Does the Olympics Video Suck For You Too?

Admit it. These Olympics have been awesome so far. The mind-blowing opening ceremony. Michael Phelps. The breadth of games covered. All wrapped up in an HD bow. Too bad the online experience doesn’t even merit a bronze medal.

Let’s set aside the bone-headed decision to delay the web video coverage for popular events until after the already delayed West Coast coverage. Yes, that sucks. I’m talking more about the video player.

As we’ve written before, just getting the video from the games to your PC is an Olympic task. But all that effort is going to waste.
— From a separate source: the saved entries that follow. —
-- ==== Sys2Proof/Laws/Wf.lean ====
section
/-! SUPPORT. Every named operation keeps the invariant `State.wf`: the memories stay in their canonical form within their
sizes, and on the reference bus the IRQ line stays the OR of its sources. -/

namespace Sys2Proof.Machine

open Sys2Proof.Config

/-- The invariant speaks of the bus, the interrupt controller's line and the parameters only. -/
theorem State.wf_congr {s t : State} (hb : t.bus = s.bus) (hi : t.intc.irqLine = s.intc.irqLine) (hp : t.params = s.params) :
    t.wf = s.wf := by
  simp only [State.wf, hb, hi, hp]

/-- The parts of the invariant by name. -/
structure Wf (s : State) : Prop where
  ram : s.bus.ram.wf ramSize = true
  wram : s.bus.wram.wf wramSize = true
  vram : s.bus.vram.wf vramSize = true
  flat : s.bus.flat.wf flatSize = true
  prg : s.bus.prg.wf (s.params.prgBanks * prgBankSize) = true
  chr : s.bus.chr.wf (s.params.chrUnits * chrUnitSize) = true
  prgBanks : isPowerOfTwo s.params.prgBanks = true
  chrUnits : isPowerOfTwo s.params.chrUnits = true
  irq : irqAgrees s.params.bus s.intc.irqLine s.bus.irqSrcMapper s.bus.irqSrcExt = true

theorem State.wf_iff (s : State) : s.wf = true ↔ Wf s := by
  simp only [State.wf, Bool.and_eq_true]
  constructor
  · rintro ⟨⟨⟨⟨⟨⟨⟨⟨h1, h2⟩, h3⟩, h4⟩, h5⟩, h6⟩, h7⟩, h8⟩, h9⟩
    exact ⟨h1, h2, h3, h4, h5, h6, h7, h8, h9⟩
  · rintro ⟨h1, h2, h3, h4, h5, h6, h7, h8, h9⟩
    exact ⟨⟨⟨⟨⟨⟨⟨⟨h1, h2⟩, h3⟩, h4⟩, h5⟩, h6⟩, h7⟩, h8⟩, h9⟩

theorem isPowerOfTwo_pos (n : Nat) (h : isPowerOfTwo n = true) : 0 < n := by
  simp only [isPowerOfTwo, beq_iff_eq] at h
  rw [← h]
  exact Nat.two_pow_pos _

/-! ### The video side and the mapper -/

/-- R248: no CHR access is out of bounds. -/
theorem chrIndex_lt (mapper : Mapper) (chrUnits a : Nat) (h : 0 < chrUnits) :
    chrIndex mapper chrUnits a < chrUnits * chrUnitSize := by
  have h1 : chrUnit chrUnits (chrWindowUnit mapper (a / 1024 % 8)) < chrUnits := Nat.mod_lt _ h
  simp only [chrIndex, chrUnitSize]
  omega

/-- R260: no nametable access is out of bounds. -/
theorem ntIndex_lt (m : Mirroring) (a : Nat) : ntIndex m a < vramSize := by
  have h : nametableHalf m (a / 1024 % 4) ≤ 1 := by cases m <;> simp only [nametableHalf] <;> omega
  simp only [ntIndex, vramSize]
  omega

theorem State.vwrite_wf (s : State) (a : Word) (v : Byte) (h : s.wf = true) : (s.vwrite a v).wf = true := by
  rw [State.wf_iff] at h ⊢
  unfold State.vwrite
  split <;> rename_i i hi
  · split
    · refine ⟨h.ram, h.wram, h.vram, h.flat, h.prg, ?_, h.prgBanks, h.chrUnits, h.irq⟩
      refine Memory.wf_set _ _ _ v h.chr ?_
      unfold State.videoRegion at hi
      dsimp only at hi
      split at hi
      · simp only [VideoRegion.chr.injEq] at hi
        rw [← hi]
        exact chrIndex_lt _ _ _ (isPowerOfTwo_pos _ h.chrUnits)
      · split at hi <;> simp only [reduceCtorEq] at hi
    · exact h
  · refine ⟨h.ram, h.wram, ?_, h.flat, h.prg, h.chr, h.prgBanks, h.chrUnits, h.irq⟩
    refine Memory.wf_set _ _ _ v h.vram ?_
    unfold State.videoRegion at hi
    dsimp only at hi
    split at hi
    · simp only [reduceCtorEq] at hi
    · split at hi
      · simp only [VideoRegion.nametable.injEq] at hi
        rw [← hi]
        exact ntIndex_lt _ _
      · simp only [reduceCtorEq] at hi
  · exact h

/-- R265: after `UpdateIrq` the line agrees with its sources. -/
theorem irqAgrees_or (b : BusKind) (x y : Bool) : irqAgrees b (x || y) x y = true := by
  cases b <;> simp [irqAgrees]

theorem State.setExtIrq_wf (s : State) (b : Bool) (h : s.wf = true) : (s.setExtIrq b).wf = true := by
  rw [State.wf_iff] at h ⊢
  exact ⟨h.ram, h.wram, h.vram, h.flat, h.prg, h.chr, h.prgBanks, h.chrUnits, irqAgrees_or _ _ _⟩

theorem State.setMapperIrq_wf (s : State) (b : Bool) (h : s.wf = true) : (s.setMapperIrq b).wf = true := by
  rw [State.wf_iff] at h ⊢
  exact ⟨h.ram, h.wram, h.vram, h.flat, h.prg, h.chr, h.prgBanks, h.chrUnits, irqAgrees_or _ _ _⟩

theorem State.setMapper_wf (s : State) (m : Mapper) (h : s.wf = true) : (s.setMapper m).wf = true := by
  rw [State.wf_iff] at h ⊢
  exact ⟨h.ram, h.wram, h.vram, h.flat, h.prg, h.chr, h.prgBanks, h.chrUnits, h.irq⟩

theorem State.setMirroring_wf (s : State) (m : Mirroring) (h : s.wf = true) : (s.setMirroring m).wf = true := by
  rw [State.wf_iff] at h ⊢
  exact ⟨h.ram, h.wram, h.vram, h.flat, h.prg, h.chr, h.prgBanks, h.chrUnits, h.irq⟩

theorem State.notifyScanlineEdge_wf (s : State) (h : s.wf = true) : s.notifyScanlineEdge.wf = true := by
  unfold State.notifyScanlineEdge
  split
  · split
    · exact s.setMapper_wf _ h
    · dsimp only
      split
      · exact State.setMapperIrq_wf _ _ (s.setMapper_wf _ h)
      · exact s.setMapper_wf _ h
  · exact h
  · exact h

theorem State.notifyChrRead_wf (s : State) (a : Word) (h : s.wf = true) : (s.notifyChrRead a).wf = true := by
  unfold State.notifyChrRead
  split
  · exact s.setMapper_wf _ h
  · exact h
  · exact h

theorem State.mapperWrite_wf (s : State) (a : Word) (v : Byte) (h : s.wf = true) : (s.mapperWrite a v).wf = true := by
  unfold State.mapperWrite
  split
  · exact h
  · unfold State.scanlineWrite
    dsimp only
    repeat' split
    all_goals first
      | exact h
      | exact s.setMapper_wf _ h
      | exact s.setMirroring_wf _ h
      | exact State.setMapperIrq_wf _ _ (s.setMapper_wf _ h)
  · unfold State.chrLatchWrite
    dsimp only
    repeat' split
    all_goals exact h

/-! ### Device accesses -/

theorem State.applyEffect_wf (e : DeviceEffect) (s : State) (h : s.wf = true) : (s.applyEffect e).wf = true := by
  cases e with
  | setExtIrq b => exact s.setExtIrq_wf b h
  | notifyChrRead a => exact s.notifyChrRead_wf a h
  | notifyScanlineEdge => exact s.notifyScanlineEdge_wf h
  | chrWrite a v => exact s.vwrite_wf a v h
  | ntWrite a v => exact s.vwrite_wf a v h

theorem State.applyEffects_wf (es : List DeviceEffect) (s : State) (h : s.wf = true) : (s.applyEffects es).wf = true := by
  induction es generalizing s with
  | nil => exact h
  | cons e rest ih => exact ih (s.applyEffect e) (s.applyEffect_wf e h)

theorem State.tickDevice_wf (s : State) (h : s.wf = true) : s.tickDevice.wf = true := by
  rw [State.wf_iff] at h ⊢
  exact ⟨h.ram, h.wram, h.vram, h.flat, h.prg, h.chr, h.prgBanks, h.chrUnits, h.irq⟩

/-! ### The memory trait, the stack, the interrupt entry and the return -/

theorem State.read8_wf (s : State) (a : Word) (h : s.wf = true) : (s.read8 a).2.wf = true := by
  unfold State.read8
  split
  · exact State.tickDevice_wf _ (s.applyEffects_wf _ h)
  · exact h

theorem State.write8_wf (s : State) (a : Word) (v : Byte) (h : s.wf = true) : (s.write8 a v).wf = true := by
  have hb := region_bounds s.params a
  have hw := (State.wf_iff s).1 h
  unfold State.write8
  split
  · rename_i i hi
    exact (State.wf_iff _).2 ⟨hw.ram, hw.wram, hw.vram, Memory.wf_set _ _ _ v hw.flat (hb.2.2 i hi), hw.prg, hw.chr,
      hw.prgBanks, hw.chrUnits, hw.irq⟩
  · rename_i i hi
    exact (State.wf_iff _).2 ⟨Memory.wf_set _ _ _ v hw.ram (hb.1 i hi), hw.wram, hw.vram, hw.flat, hw.prg, hw.chr,
      hw.prgBanks, hw.chrUnits, hw.irq⟩
  · rename_i i hi
    exact (State.wf_iff _).2 ⟨hw.ram, Memory.wf_set _ _ _ v hw.wram (hb.2.1 i hi), hw.vram, hw.flat, hw.prg, hw.chr,
      hw.prgBanks, hw.chrUnits, hw.irq⟩
  · exact State.tickDevice_wf _ (s.applyEffects_wf _ h)
  · exact s.mapperWrite_wf a v h
  · exact h

theorem State.read16_wf (s : State) (a : Word) (h : s.wf = true) : (s.read16 a).2.wf = true :=
  State.read8_wf _ _ (s.read8_wf a h)

theorem State.push_wf (s : State) (v : Byte) (h : s.wf = true) : (s.push v).wf = true :=
  s.write8_wf (stackAddr s.reg.s) v h

theorem State.pushWord_wf (s : State) (w : Word) (h : s.wf = true) : (s.pushWord w).wf = true :=
  State.push_wf _ _ (s.push_wf _ h)

theorem State.pull_wf (s : State) (h : s.wf = true) : s.pull.2.wf = true :=
  State.read8_wf _ _ (show (s.setS (s.reg.s + 1)).wf = true from h)

theorem State.pullWord_wf (s : State) (h : s.wf = true) : s.pullWord.2.wf = true :=
  State.pull_wf _ (s.pull_wf h)

theorem State.interrupt_wf (s : State) (vector : Word) (b : Bool) (r : Word) (h : s.wf = true) :
    (s.interrupt vector b r).wf = true :=
  State.read16_wf _ vector (State.push_wf _ _ (s.pushWord_wf r h))

theorem State.returnFromInterrupt_wf (s : State) (h : s.wf = true) : s.returnFromInterrupt.wf = true :=
  State.pullWord_wf _ (s.pull_wf h)

theorem State.fetch_wf (s : State) (h : s.wf = true) : s.fetch.2.wf = true := s.read8_wf s.reg.pc h

theorem State.fetchInstr_wf (s : State) (h : s.wf = true) : s.fetchInstr.2.wf = true := by
  unfold State.fetchInstr
  dsimp only
  split
  · exact s.fetch_wf h
  · exact State.fetch_wf _ (s.fetch_wf h)
  · exact State.fetch_wf _ (State.fetch_wf _ (s.fetch_wf h))

theorem State.cpuReset_wf (s : State) (h : s.wf = true) : s.cpuReset.wf = true :=
  State.read16_wf _ resetVector h

/-! ### The resolver -/

theorem resolve_wf (o : Operand) (s : State) (h : s.wf = true) : (resolve o s).state.wf = true := by
  cases o with
  | ind w => exact State.read8_wf _ _ (s.read8_wf _ h)
  | izx b => exact State.read8_wf _ _ (s.read8_wf _ h)
  | izy b => exact State.read8_wf _ _ (s.read8_wf _ h)
  | _ => exact h

theorem fetchOperand_wf (o : Operand) (r : Resolved) (h : r.state.wf = true) : (r.fetchOperand o).2.wf = true := by
  cases o with
  | imm b => exact h
  | _ => exact State.read8_wf _ _ h

end Sys2Proof.Machine
end

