/-- Settles O33: the reads keep the CPU and what it reads, and all of the state where they are of memory; the operation then
keeps all but the data registers and flags. -/
theorem readInstructionsStoreNothing : Obligations.ReadInstructionsStoreNothing := by
  intro b lo hi s f hf
  obtain ⟨op, hop, hrun⟩ := readForms_runs hf s
  obtain ⟨hbus, hintc, hparams, hdiag, hsp, hpc, hi, hd⟩ := f.readResult_keeps hop s
  have cpu := f.operandRead_keepsCpu s
  have memory := (f.operandRead_keepsMemory s).trans (KeepsCpuMemory.of_bus hbus)
  rw [cpu.reg] at hsp hpc hi hd
  have params : (f.readResult op s).params = s.params := hparams.trans cpu.params
  refine ⟨f.readResult op s, hrun, memory.peek params, hsp, hpc, hi, hd, params, hdiag.trans cpu.diag, memory.prg, ?_,
    fun hdevice => ?_⟩
  · rw [hintc, cpu.nmiPending]
  · rw [hbus, hintc, Form.operandRead_state_eq (readForms_isJumpPointer hf) hdevice]
    exact ⟨rfl, rfl⟩

/-! ### One write (R245) -/

/-- Where no mapper register is written and no memory, the CPU reads what it read before. -/
theorem State.write8_keepsMemory {s : State} {a : Word} (hwritable : s.isWritable a = false)
    (hprg : region s.params a ≠ .prg) (v : Byte) : KeepsCpuMemory s (s.write8 a v) := by
  unfold State.isWritable at hwritable
  unfold State.write8
  cases hr : region s.params a with
  | device port reg => exact s.deviceWrite_keepsMemory port reg v
  | unmapped => exact KeepsCpuMemory.refl s
  | prg => exact absurd hr hprg
  | _ => rw [hr] at hwritable; exact nomatch hwritable

/-- R253: below the PRG windows no change of the mapper shows. -/
theorem KeepsMemories.peek {s t : State} (h : KeepsMemories s t) (hp : t.params = s.params) {a : Word}
    (ha : region s.params a ≠ .prg) : t.peek a = s.peek a := by
  simp only [State.peek, hp, h.ram, h.wram, h.flat]
  cases hr : region s.params a with
  | prg => exact absurd hr ha
  | _ => rfl

/-- A write stores at most one byte, by where its address leads: writable memory, a mapper register, or neither. -/
theorem State.write8_storesOnly (s : State) (ea : Word) (v : Byte) : StoresOnly s (s.write8 ea v) ea := by
  refine ⟨fun a hcell hprg => ?_, (s.write8_rom ea v).1, s.write8_params ea v, (s.write8_keepsCpu ea v).nmiPending⟩
  cases hwritable : s.isWritable ea with
  | true => exact s.peek_write8_other ea a v hwritable hcell
  | false =>
    by_cases hea : region s.params ea = .prg
    · have hmapper : s.write8 ea v = s.mapperWrite ea v := by simp only [State.write8, hea]
      obtain ⟨hcpu, hmem⟩ := s.mapperWrite_keeps ea v
      rw [hmapper]
      exact hmem.peek hcpu.params (hprg.resolve_left fun h => h hea)
    · exact (State.write8_keepsMemory hwritable hea v).peek (s.write8_params ea v) a

/-- What comes before a store, if it keeps what the CPU reads, does not show in its frame. -/
theorem StoresOnly.after {s u t : State} {ea : Word} (h : StoresOnly u t ea) (memory : KeepsCpuMemory s u)
    (hparams : u.params = s.params) (hnmi : u.intc.nmiPending = s.intc.nmiPending) : StoresOnly s t ea := by
  obtain ⟨hpeek, hprg, hp, hn⟩ := h
  rw [hparams] at hpeek
  refine ⟨fun a hcell ha => ?_, hprg.trans memory.prg, hp.trans hparams, hn.trans hnmi⟩
  rw [hpeek a ((State.sameCell_congr hparams ea a).trans hcell) ha, memory.peek hparams]

/-- Nor does an update of registers and outputs after it. -/
theorem StoresOnly.congr {s t u : State} {ea : Word} (h : StoresOnly s t ea) (hbus : u.bus = t.bus)
    (hparams : u.params = t.params) (hintc : u.intc = t.intc) : StoresOnly s u ea := by
  obtain ⟨hpeek, hprg, hp, hn⟩ := h
  refine ⟨fun a hcell ha => ?_, ?_, hparams.trans hp, ?_⟩
  · rw [State.peek_congr hbus hparams, hpeek a hcell ha]
  · rw [hbus, hprg]
  · rw [hintc, hn]

/-! ### The store instructions -/

theorem Form.storeResult_storesOnly (f : Form) (v : Byte) (s : State) :
    StoresOnly s (f.storeResult v s) (resolve f.operand s).ea := by
  have cpu := resolve_keepsCpu f.operand s
  have stored := ((resolve f.operand s).state.write8_storesOnly (resolve f.operand s).ea v).after
    (resolve_keepsMemory f.operand s) cpu.params cpu.nmiPending
  exact stored.congr rfl rfl rfl

@[simp] theorem Form.storeResult_reg (f : Form) (v : Byte) (s : State) : (f.storeResult v s).reg = s.reg := by
  simp [Form.storeResult]

@[simp] theorem Form.storeResult_diag (f : Form) (v : Byte) (s : State) : (f.storeResult v s).diag = s.diag := by
  simp [Form.storeResult, (resolve_keepsCpu f.operand s).diag]

theorem storeForms_runs {b lo hi : Byte} {f : Form} (hf : f ∈ storeForms b lo hi) (s : State) :
    ∃ v, Runs f.bytes f.instr s (f.storeResult v s) := by
  simp only [storeForms, List.mem_append, or_assoc] at hf
  rcases hf with h | h | h
  · exact ⟨_, staForms_runs h s⟩
  · exact ⟨_, stxForms_runs h s⟩
  · exact ⟨_, styForms_runs h s⟩

/-! ### The read-modify-write instructions -/

/-- R130, R161 to R164: of the state, the operation changes at most the carry. -/
def WritesCarryOnly (op : Byte → State → Byte × State) : Prop :=
  ∀ m u, ∃ c, (op m u).2 = u.setP { u.reg.p with c := c }

/-- R130: the operation changes nothing of the state. -/
def WritesNothing (op : Byte → State → Byte × State) : Prop := ∀ m u, (op m u).2 = u

theorem WritesNothing.writesCarryOnly {op : Byte → State → Byte × State} (h : WritesNothing op) : WritesCarryOnly op :=
  fun m u => ⟨u.reg.p.c, h m u⟩

theorem inc_writesNothing : WritesNothing inc := fun _ _ => rfl
theorem dec_writesNothing : WritesNothing dec := fun _ _ => rfl

theorem incDecForms_runs {b lo hi : Byte} {f : Form} (hf : f ∈ incForms b lo hi ++ decForms b lo hi) (s : State) :
    ∃ op, WritesNothing op ∧ Runs f.bytes f.instr s (f.modifyResult op s) := by
  rcases List.mem_append.1 hf with h | h
  · exact ⟨inc, inc_writesNothing, incForms_runs h s⟩
  · exact ⟨dec, dec_writesNothing, decForms_runs h s⟩

theorem modifyForms_runs {b lo hi : Byte} {f : Form} (hf : f ∈ modifyForms b lo hi) (s : State) :
    ∃ op, WritesCarryOnly op ∧ Runs f.bytes f.instr s (f.modifyResult op s) := by
  simp only [modifyForms, List.mem_append, or_assoc] at hf
  rcases hf with h | h | h | h | h | h
  · exact ⟨inc, inc_writesNothing.writesCarryOnly, incForms_runs h s⟩
  · exact ⟨dec, dec_writesNothing.writesCarryOnly, decForms_runs h s⟩
  · exact ⟨asl, fun _ _ => ⟨_, rfl⟩, aslForms_runs h s⟩
  · exact ⟨lsr, fun _ _ => ⟨_, rfl⟩, lsrForms_runs h s⟩
  · exact ⟨rol, fun _ _ => ⟨_, rfl⟩, rolForms_runs h s⟩
  · exact ⟨ror, fun _ _ => ⟨_, rfl⟩, rorForms_runs h s⟩

section
variable {op : Byte → State → Byte × State}

/-- R131, R160: the state before the write is that after the one read, with at most a new carry. -/
theorem Form.modification_eq (f : Form) (hop : WritesCarryOnly op) (s : State) :
    ∃ c, (f.modification op s).2 =
      ((resolve f.operand s).state.read8 (resolve f.operand s).ea).2.setP { s.reg.p with c := c } := by
  obtain ⟨c, hc⟩ := hop ((resolve f.operand s).state.read8 (resolve f.operand s).ea).1
    ((resolve f.operand s).state.read8 (resolve f.operand s).ea).2
  exact ⟨c, by simpa [Form.modification] using hc⟩

theorem Form.modifyResult_storesOnly (f : Form) (hop : WritesCarryOnly op) (s : State) :
    StoresOnly s (f.modifyResult op s) (resolve f.operand s).ea := by
  obtain ⟨c, hc⟩ := f.modification_eq hop s
  have cpu := (resolve_keepsCpu f.operand s).trans (State.read8_keepsCpu _ (resolve f.operand s).ea)
  have memory := (resolve_keepsMemory f.operand s).trans (State.read8_keepsMemory _ (resolve f.operand s).ea)
  have stored := ((f.modification op s).2.write8_storesOnly (resolve f.operand s).ea (f.modification op s).1).after
    (memory.trans (KeepsCpuMemory.of_bus (by rw [hc]; rfl))) (by rw [hc]; exact cpu.params)
    (by rw [hc]; exact cpu.nmiPending)
  exact stored.congr rfl rfl rfl

theorem Form.modifyResult_diag (f : Form) (hop : WritesCarryOnly op) (s : State) : (f.modifyResult op s).diag = s.diag := by
  obtain ⟨c, hc⟩ := f.modification_eq hop s
  simp [Form.modifyResult, hc, (resolve_keepsCpu f.operand s).diag]

/-- R130, R160: of the registers C, Z and N change at most. -/
theorem Form.modifyResult_reg (f : Form) (hop : WritesCarryOnly op) (s : State) :
    ∃ c, (f.modifyResult op s).reg =
      { s.reg with p := Flags.setZN { s.reg.p with c := c } (f.modification op s).1 } := by
  obtain ⟨c, hc⟩ := f.modification_eq hop s
  exact ⟨c, by simp [Form.modifyResult, hc]⟩

theorem Form.modifyResult_carry (f : Form) (hop : WritesNothing op) (s : State) :
    (f.modifyResult op s).reg.p.c = s.reg.p.c := by
  simp [Form.modifyResult, Form.modification, hop _ _, Flags.setZN]

end

/-- Settles O34: the frame of each class; the clauses on one class only then hold of the one state that the form runs to. -/
theorem storeInstructionsStoreOneByte : Obligations.StoreInstructionsStoreOneByte := by
  intro b lo hi s f hf
  have frame : ∃ t, Runs f.bytes f.instr s t ∧ StoresOnly s t (resolve f.operand s).ea ∧ t.diag = s.diag ∧
      t.reg = { s.reg with p := { s.reg.p with c := t.reg.p.c, z := t.reg.p.z, n := t.reg.p.n } } := by
    rcases List.mem_append.1 hf with hstore | hmodify
    · obtain ⟨v, hrun⟩ := storeForms_runs hstore s
      exact ⟨_, hrun, f.storeResult_storesOnly v s, f.storeResult_diag v s, by rw [f.storeResult_reg]⟩
    · obtain ⟨op, hop, hrun⟩ := modifyForms_runs hmodify s
      obtain ⟨c, hreg⟩ := f.modifyResult_reg hop s
      exact ⟨_, hrun, f.modifyResult_storesOnly hop s, f.modifyResult_diag hop s, by rw [hreg]; rfl⟩
  obtain ⟨t, hrun, hstores, hdiag, hreg⟩ := frame
  refine ⟨t, hrun, hstores, hdiag, fun hstore => ?_, hreg, fun hincDec => ?_⟩
  · obtain ⟨v, hrun'⟩ := storeForms_runs hstore s
    rw [hrun.unique hrun', f.storeResult_reg]
  · obtain ⟨op, hop, hrun'⟩ := incDecForms_runs hincDec s
    rw [hrun.unique hrun', f.modifyResult_carry hop]

end Sys2Proof.Machine
end

section
/-! ADC and SBC (spec/41_arithmetic.md) as operations on numbers: what the binary and the decimal rule make of A, of the
operand and of the carry. -/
I tried watching these Olympics online at different points throughout the weekend and just gave up to watch it on oldteevee. Here are some of the big issues:

1. Video presentation. This was supposed to be a big coming out party for Microsoft’s Silverlight. The quality is adequate, but the video doesn’t play full-screen and it fails to capture the energy and excitement, especially for events that don’t have a lot of close-ups (try watching field hockey). And the four simultaneous streams option shrinks the videos so small it’s pointless.

2. No commentary. Yeah, sure. Web video means that you can actually watch archery for the first time, but there are no announcers providing commentary, so I don’t know what’s going on. What’s happening? Why is it happening? Don’t know. This is especially bad in between matches like fencing. There is just a shot of an empty court (is that what they call it in fencing?). No indication as to what’s going on or what’s coming up.

"As Seen On" coverage from Day 2

"As Seen On" coverage from Day 2

3. Poor navigation. Events aren’t always labeled properly (men’s archery is listed as “Men’s Team Event”). In the “As Seen on TV” option, where you can watch the games as they were broadcast on oldteevee, there’s only one video from Day 2 (trap shooting), and six videos from Day 1. Yeah, preeeeeetty sure there were more than seven televised events over the weekend.

Unfortunately, NBC doesn’t have much incentive to change its behavior. The games have been exciting and a ratings monster for the network. NBCOlympics.com racked up 70 million pageviews on Friday, and 4.8 million people watched 3.1 million video streams on Saturday.

This could have been a golden moment for online video — too bad NBC just couldn’t stick the landing.